▶ _Task data_
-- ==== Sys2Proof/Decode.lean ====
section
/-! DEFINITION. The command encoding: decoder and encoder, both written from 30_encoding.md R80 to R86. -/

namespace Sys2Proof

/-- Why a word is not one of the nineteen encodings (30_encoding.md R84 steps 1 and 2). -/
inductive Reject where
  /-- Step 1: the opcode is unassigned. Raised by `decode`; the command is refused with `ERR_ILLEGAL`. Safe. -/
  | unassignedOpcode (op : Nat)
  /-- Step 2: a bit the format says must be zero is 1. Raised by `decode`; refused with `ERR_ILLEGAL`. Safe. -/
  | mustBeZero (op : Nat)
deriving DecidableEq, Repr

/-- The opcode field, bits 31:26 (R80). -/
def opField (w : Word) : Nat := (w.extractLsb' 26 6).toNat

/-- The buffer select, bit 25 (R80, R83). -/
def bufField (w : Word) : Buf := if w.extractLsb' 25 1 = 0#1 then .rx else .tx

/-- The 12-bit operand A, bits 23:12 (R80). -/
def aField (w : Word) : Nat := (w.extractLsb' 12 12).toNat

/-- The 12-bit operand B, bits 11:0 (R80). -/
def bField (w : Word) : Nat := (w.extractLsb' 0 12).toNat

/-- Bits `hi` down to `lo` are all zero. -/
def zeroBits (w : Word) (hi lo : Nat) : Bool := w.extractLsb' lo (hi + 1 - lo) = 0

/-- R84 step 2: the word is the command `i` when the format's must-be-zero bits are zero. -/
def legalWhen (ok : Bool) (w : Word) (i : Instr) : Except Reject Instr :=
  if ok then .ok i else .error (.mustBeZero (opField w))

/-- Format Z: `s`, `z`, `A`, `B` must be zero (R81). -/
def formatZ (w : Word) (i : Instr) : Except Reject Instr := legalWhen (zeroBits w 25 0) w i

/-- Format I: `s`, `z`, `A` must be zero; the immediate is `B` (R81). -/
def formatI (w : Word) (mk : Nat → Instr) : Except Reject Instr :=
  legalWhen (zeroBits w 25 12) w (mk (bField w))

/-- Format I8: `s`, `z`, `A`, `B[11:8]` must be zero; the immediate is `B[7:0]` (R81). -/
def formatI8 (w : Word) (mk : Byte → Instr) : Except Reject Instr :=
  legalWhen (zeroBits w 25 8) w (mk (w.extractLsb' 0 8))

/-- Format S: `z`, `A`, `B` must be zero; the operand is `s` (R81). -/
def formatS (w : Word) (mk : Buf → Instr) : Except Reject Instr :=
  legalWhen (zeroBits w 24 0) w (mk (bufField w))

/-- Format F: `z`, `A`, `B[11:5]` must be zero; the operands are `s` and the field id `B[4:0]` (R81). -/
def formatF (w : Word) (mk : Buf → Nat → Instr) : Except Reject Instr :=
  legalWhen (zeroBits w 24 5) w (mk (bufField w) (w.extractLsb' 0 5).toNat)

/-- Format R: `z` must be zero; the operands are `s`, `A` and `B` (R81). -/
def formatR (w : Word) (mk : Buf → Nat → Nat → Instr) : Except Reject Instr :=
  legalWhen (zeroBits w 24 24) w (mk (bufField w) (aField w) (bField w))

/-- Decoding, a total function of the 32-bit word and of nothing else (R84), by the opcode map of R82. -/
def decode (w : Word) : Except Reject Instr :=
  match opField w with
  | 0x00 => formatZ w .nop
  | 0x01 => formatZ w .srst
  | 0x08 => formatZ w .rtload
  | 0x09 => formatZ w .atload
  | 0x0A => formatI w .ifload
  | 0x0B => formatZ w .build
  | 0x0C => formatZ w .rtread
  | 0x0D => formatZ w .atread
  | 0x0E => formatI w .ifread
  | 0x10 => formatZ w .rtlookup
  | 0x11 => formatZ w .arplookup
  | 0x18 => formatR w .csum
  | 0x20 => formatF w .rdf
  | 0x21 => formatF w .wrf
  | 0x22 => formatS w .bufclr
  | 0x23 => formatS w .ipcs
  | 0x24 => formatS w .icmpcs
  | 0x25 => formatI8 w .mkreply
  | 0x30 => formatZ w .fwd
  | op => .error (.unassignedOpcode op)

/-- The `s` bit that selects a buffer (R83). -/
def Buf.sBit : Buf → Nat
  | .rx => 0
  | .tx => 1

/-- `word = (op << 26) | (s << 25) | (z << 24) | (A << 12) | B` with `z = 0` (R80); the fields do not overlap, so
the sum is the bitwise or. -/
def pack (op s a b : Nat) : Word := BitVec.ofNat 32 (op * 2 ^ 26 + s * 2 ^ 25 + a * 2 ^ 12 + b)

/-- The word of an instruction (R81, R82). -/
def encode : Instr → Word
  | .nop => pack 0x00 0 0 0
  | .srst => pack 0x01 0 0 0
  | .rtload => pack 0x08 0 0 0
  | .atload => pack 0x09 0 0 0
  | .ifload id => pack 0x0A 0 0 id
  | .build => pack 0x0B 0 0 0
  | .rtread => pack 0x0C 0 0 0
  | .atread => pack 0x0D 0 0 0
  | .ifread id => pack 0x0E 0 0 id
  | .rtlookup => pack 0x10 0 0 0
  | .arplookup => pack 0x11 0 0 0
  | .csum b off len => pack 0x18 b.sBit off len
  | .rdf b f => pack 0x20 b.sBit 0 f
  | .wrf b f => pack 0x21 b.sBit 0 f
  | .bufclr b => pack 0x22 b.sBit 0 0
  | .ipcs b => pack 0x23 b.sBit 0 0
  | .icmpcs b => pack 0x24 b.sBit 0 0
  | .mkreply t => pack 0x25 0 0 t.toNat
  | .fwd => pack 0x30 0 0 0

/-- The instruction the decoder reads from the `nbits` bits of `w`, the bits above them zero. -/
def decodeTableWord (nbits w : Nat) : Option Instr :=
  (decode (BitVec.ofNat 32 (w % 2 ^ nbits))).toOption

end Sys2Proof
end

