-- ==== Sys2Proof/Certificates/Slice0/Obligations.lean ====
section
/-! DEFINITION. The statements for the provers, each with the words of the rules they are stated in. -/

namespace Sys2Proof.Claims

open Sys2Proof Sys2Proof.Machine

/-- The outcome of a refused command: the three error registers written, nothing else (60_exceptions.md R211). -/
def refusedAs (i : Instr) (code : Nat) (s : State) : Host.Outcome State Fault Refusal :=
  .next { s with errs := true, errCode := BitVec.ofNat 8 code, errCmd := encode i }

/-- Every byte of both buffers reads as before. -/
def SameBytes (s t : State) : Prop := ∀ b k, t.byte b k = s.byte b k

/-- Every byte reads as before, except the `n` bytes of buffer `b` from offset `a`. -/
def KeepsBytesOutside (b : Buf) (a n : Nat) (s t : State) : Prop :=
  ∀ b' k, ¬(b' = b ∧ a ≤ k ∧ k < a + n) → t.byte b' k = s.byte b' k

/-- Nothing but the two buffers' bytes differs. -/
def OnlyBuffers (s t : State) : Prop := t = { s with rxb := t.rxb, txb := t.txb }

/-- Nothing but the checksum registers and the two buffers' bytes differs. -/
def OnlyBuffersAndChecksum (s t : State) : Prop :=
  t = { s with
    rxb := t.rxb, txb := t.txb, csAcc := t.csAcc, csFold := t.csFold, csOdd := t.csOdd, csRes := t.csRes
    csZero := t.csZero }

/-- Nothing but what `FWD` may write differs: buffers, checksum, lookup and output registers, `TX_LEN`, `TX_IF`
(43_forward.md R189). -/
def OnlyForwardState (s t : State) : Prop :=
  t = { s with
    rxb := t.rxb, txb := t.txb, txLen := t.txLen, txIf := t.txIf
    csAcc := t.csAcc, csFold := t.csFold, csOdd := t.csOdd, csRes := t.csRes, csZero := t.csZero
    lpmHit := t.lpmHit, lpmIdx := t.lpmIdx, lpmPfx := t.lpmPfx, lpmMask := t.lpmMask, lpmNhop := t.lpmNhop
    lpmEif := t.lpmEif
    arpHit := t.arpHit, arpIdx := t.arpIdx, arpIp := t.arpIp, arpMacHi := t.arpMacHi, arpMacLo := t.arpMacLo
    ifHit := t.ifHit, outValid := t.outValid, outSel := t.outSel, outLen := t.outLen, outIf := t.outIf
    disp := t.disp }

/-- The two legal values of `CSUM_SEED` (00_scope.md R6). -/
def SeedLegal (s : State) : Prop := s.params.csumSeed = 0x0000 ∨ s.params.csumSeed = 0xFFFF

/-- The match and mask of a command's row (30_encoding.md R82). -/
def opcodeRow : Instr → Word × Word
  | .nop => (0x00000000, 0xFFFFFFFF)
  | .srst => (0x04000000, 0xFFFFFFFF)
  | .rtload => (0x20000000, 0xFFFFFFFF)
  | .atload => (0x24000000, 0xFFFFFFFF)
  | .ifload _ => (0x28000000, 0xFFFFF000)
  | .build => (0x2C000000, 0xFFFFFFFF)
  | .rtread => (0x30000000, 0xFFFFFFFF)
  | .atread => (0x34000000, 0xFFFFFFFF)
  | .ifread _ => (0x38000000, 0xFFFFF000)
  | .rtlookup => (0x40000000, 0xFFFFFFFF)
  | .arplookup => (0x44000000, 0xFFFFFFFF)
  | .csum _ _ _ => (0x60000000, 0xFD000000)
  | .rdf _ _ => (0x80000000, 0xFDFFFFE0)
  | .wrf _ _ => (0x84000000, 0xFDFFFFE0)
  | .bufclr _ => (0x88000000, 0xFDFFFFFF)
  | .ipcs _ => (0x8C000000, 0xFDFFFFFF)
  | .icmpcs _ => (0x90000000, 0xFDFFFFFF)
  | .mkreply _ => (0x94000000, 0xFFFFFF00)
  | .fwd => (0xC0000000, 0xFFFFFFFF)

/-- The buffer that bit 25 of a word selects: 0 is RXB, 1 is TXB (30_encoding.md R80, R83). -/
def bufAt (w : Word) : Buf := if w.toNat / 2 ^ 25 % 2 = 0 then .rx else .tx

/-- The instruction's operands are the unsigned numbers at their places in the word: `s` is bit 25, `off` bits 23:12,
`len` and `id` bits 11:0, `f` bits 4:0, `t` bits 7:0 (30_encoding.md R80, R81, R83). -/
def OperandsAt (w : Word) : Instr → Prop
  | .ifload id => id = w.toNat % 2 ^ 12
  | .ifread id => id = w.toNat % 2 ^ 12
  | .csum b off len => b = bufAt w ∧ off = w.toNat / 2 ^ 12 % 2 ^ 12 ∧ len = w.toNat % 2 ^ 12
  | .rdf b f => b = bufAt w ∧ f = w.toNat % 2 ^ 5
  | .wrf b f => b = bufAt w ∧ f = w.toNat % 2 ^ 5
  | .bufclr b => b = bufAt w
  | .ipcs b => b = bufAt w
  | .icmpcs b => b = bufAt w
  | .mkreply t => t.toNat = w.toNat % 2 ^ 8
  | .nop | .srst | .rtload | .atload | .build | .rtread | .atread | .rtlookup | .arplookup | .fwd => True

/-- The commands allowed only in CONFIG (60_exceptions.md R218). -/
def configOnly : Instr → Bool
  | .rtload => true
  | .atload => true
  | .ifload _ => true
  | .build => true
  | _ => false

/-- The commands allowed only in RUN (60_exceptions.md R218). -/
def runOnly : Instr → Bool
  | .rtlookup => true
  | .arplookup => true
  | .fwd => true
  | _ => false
==
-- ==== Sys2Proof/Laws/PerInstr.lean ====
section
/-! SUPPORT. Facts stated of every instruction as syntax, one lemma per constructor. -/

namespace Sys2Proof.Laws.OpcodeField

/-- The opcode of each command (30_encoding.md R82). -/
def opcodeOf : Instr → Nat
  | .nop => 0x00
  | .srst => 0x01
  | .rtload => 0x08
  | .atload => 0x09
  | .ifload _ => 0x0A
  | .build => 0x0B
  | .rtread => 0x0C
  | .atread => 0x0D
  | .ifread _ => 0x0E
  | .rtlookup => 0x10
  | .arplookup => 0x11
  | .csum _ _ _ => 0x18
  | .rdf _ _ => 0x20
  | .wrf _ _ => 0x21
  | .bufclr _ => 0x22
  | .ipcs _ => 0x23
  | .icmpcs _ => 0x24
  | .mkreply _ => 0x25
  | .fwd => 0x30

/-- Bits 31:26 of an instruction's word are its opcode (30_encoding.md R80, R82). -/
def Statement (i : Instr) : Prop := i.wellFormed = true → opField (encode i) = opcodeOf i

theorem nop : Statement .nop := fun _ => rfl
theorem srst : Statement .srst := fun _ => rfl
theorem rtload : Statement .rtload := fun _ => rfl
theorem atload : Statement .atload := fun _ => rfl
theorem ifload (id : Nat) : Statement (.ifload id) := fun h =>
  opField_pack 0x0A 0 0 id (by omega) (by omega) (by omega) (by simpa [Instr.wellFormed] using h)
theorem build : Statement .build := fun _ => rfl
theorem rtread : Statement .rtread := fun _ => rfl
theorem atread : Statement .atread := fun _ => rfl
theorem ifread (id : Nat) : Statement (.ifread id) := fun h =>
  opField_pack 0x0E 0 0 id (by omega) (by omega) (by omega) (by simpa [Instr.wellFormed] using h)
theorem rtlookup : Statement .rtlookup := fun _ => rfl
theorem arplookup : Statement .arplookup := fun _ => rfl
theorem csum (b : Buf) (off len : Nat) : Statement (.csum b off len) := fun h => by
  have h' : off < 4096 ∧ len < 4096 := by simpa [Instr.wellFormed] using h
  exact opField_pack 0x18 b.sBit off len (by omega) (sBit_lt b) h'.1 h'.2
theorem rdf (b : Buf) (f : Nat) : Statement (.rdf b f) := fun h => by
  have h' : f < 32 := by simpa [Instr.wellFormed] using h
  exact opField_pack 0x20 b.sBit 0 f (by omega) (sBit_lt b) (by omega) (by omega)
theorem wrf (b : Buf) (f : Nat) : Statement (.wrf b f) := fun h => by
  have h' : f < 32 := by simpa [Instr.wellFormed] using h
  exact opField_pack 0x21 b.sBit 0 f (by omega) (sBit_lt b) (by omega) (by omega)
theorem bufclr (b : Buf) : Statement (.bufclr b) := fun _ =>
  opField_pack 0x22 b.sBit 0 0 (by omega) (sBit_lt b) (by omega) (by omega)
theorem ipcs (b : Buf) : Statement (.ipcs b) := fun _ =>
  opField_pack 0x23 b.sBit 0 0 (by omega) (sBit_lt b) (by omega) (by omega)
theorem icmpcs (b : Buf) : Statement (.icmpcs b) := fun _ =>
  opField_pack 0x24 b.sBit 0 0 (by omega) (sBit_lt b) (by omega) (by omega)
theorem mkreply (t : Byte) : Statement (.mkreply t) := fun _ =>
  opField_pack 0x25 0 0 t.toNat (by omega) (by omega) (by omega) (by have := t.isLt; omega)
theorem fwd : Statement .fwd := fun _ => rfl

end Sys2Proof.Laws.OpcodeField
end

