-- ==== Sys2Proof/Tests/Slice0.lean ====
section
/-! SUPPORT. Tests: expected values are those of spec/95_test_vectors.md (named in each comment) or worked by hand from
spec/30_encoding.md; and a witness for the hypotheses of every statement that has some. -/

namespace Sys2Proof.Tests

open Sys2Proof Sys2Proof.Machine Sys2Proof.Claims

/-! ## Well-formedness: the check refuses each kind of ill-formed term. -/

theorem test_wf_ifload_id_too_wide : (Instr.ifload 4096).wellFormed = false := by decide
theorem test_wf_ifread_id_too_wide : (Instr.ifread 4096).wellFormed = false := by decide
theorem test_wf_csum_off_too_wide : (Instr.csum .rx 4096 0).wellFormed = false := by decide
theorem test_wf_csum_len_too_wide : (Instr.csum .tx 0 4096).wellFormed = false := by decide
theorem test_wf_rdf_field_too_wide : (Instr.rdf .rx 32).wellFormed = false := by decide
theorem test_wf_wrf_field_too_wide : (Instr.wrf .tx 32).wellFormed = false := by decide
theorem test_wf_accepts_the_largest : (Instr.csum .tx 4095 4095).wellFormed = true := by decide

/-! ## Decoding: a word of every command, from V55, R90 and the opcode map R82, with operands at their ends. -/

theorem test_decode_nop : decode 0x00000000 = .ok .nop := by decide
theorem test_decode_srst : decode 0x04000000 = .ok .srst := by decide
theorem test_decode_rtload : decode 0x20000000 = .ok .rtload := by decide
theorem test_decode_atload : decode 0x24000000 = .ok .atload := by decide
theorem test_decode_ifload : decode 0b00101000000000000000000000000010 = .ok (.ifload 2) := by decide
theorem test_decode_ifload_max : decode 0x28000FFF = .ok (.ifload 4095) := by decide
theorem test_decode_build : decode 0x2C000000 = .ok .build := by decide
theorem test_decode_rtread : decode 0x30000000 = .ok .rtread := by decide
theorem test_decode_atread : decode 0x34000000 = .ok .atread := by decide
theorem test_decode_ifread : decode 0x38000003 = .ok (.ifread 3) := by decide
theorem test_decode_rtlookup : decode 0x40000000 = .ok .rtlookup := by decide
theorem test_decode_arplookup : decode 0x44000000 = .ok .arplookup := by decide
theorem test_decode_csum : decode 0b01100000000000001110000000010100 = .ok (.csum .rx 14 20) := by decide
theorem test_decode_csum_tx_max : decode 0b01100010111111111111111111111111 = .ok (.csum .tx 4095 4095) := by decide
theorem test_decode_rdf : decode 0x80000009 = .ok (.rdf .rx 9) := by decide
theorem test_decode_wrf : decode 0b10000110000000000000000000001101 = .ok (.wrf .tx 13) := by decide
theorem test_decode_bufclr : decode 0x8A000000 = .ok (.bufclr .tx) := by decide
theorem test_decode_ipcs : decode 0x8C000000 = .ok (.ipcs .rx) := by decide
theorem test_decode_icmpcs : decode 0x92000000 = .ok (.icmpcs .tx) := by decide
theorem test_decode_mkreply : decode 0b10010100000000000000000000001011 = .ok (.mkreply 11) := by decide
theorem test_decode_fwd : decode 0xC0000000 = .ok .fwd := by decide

▶ _About this exercise_
Determine how many lines of the listing above contain the string "OpcodeField", and answer with that figure alone.

▶ _Response box_
2